WHAT THE TASK REQUIRES »
Go through the records and filter out every line lacking the word "none"; copy the lines that remain.

··· EXTRACTED DATA

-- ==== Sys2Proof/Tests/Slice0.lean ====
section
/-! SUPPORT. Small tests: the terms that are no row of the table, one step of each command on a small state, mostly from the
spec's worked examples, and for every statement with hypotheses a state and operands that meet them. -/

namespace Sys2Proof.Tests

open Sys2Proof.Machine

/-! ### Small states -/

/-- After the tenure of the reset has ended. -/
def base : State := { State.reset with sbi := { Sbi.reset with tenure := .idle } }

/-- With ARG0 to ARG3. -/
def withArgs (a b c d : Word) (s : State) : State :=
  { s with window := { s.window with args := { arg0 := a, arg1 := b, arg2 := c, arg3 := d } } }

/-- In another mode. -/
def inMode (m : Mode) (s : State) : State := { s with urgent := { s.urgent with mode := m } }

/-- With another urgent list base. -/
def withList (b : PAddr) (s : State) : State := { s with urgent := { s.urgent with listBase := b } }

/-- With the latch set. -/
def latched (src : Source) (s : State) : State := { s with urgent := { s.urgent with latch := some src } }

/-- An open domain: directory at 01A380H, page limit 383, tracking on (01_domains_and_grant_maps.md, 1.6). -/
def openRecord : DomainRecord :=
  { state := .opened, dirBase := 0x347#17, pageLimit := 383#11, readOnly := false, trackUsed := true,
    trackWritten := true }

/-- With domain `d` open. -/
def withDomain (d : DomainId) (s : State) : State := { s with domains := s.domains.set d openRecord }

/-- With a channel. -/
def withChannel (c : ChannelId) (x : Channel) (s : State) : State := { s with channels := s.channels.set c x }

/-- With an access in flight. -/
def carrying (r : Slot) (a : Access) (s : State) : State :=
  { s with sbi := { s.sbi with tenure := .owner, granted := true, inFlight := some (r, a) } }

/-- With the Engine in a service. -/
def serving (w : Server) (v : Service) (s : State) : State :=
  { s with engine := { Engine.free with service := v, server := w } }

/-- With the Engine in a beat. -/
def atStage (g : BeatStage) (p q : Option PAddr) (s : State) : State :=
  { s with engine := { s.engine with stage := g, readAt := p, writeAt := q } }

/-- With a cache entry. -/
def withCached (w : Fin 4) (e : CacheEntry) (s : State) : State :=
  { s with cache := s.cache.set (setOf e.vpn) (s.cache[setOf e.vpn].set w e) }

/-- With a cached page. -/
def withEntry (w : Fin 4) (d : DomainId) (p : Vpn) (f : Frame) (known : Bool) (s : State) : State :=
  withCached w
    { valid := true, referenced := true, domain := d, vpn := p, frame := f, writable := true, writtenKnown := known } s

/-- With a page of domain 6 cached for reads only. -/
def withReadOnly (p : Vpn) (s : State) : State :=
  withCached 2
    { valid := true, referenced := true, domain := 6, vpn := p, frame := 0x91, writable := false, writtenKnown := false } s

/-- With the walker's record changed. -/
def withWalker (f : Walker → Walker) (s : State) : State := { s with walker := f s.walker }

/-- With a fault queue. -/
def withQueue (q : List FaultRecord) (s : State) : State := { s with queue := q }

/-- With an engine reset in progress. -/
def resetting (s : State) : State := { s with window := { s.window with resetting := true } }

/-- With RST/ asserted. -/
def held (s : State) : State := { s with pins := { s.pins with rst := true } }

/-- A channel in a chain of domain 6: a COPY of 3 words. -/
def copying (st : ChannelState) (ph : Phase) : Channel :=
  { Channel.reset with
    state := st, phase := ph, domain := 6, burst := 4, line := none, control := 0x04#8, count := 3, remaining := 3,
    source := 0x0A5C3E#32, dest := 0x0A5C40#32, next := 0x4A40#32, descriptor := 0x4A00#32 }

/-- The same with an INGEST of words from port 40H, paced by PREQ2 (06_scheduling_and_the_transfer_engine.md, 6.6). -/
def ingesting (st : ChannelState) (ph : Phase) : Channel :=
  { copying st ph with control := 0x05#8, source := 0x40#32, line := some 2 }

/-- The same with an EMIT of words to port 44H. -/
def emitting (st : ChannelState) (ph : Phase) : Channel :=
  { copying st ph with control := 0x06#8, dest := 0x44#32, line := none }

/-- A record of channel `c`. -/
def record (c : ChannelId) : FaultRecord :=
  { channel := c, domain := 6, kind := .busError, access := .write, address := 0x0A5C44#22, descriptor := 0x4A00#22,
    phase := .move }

······
··· EXTRACTED DATA

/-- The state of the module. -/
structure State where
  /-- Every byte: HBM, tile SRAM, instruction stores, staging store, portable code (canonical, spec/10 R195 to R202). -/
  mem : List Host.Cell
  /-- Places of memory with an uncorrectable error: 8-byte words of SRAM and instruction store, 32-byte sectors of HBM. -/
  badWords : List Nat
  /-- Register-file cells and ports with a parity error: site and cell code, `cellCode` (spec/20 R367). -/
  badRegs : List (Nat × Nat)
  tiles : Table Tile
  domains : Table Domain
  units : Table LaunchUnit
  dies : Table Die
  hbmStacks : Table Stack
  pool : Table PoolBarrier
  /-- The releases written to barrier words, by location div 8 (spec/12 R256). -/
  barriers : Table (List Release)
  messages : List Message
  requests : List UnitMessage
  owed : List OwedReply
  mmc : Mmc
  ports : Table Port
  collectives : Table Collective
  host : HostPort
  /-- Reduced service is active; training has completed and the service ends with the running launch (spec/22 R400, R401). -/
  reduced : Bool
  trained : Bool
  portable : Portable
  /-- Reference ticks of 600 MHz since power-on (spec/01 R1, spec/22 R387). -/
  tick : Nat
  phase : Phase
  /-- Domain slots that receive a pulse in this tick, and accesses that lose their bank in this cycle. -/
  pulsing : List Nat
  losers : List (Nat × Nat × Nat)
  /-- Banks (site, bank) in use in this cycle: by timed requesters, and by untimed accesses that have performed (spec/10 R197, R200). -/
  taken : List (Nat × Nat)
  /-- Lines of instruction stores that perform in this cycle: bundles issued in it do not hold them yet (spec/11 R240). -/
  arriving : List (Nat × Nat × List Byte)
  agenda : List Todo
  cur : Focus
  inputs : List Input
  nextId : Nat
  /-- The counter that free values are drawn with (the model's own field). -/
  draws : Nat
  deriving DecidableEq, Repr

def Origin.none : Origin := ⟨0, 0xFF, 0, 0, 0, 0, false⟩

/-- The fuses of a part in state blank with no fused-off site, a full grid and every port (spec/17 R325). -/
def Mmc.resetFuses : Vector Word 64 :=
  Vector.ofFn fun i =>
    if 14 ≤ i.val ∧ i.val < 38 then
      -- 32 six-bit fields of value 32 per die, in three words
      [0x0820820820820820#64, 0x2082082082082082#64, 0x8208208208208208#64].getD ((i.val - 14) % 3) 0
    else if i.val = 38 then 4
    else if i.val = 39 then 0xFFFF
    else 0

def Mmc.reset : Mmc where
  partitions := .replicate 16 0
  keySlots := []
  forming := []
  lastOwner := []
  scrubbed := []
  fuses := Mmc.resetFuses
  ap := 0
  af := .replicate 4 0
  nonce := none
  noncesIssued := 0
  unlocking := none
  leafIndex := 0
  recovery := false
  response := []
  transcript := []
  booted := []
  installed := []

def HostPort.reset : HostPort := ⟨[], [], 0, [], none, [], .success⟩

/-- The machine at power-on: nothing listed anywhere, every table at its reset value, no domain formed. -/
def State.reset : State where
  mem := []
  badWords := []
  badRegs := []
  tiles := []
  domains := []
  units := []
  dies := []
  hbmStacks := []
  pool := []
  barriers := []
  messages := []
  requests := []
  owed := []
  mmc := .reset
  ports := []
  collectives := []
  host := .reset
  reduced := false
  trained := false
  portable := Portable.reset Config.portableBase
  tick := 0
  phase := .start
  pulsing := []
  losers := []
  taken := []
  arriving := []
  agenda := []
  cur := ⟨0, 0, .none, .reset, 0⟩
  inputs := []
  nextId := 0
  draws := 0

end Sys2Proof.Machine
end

······

SOLUTION BELOW »
    state := st, phase := ph, domain := 6, burst := 4, line := none, control := 0x04#8, count := 3, remaining := 3,
  { copying st ph with control := 0x06#8, dest := 0x44#32, line := none }
def Origin.none : Origin := ⟨0, 0xFF, 0, 0, 0, 0, false⟩
  nonce := none
  unlocking := none
def HostPort.reset : HostPort := ⟨[], [], 0, [], none, [], .success⟩
  cur := ⟨0, 0, .none, .reset, 0⟩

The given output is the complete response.